**Record set**
-- Opening Marker --

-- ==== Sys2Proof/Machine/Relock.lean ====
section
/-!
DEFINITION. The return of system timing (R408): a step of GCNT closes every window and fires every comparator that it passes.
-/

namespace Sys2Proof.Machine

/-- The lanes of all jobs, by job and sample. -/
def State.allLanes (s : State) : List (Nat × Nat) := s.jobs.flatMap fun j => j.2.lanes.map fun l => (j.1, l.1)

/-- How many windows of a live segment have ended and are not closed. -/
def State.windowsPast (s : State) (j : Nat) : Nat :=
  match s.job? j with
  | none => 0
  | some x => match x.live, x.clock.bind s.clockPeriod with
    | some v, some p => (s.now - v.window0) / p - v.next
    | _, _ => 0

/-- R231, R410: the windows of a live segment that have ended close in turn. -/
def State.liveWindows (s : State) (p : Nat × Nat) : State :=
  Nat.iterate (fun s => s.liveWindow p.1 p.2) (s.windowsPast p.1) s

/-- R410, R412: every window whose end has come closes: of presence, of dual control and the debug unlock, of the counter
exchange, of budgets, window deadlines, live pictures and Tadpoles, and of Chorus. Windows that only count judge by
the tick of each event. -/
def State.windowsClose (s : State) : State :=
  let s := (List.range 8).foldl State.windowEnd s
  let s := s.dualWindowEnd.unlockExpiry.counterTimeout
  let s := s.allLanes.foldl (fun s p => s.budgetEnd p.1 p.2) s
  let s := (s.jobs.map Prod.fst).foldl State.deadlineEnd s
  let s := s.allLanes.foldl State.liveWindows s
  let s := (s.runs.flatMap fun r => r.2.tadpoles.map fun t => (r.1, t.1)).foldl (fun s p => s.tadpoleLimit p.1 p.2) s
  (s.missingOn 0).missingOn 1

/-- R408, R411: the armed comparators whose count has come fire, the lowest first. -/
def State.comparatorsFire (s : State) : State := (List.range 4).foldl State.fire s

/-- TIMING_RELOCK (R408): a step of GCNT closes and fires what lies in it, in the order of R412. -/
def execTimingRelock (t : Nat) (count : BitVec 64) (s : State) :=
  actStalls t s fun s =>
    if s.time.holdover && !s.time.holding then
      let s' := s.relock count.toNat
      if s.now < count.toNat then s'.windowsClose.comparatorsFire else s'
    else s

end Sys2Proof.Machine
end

-- Closing Marker --

Find the line with "v.window0) / p - v.next" in the material above. Reproduce it and each line after it up to and including the line with "Nat.iterate (fun s".

**Answer for this exercise**
    | some v, some p => (s.now - v.window0) / p - v.next
    | _, _ => 0

/-- R231, R410: the windows of a live segment that have ended close in turn. -/
def State.liveWindows (s : State) (p : Nat × Nat) : State :=
  Nat.iterate (fun s => s.liveWindow p.1 p.2) (s.windowsPast p.1) s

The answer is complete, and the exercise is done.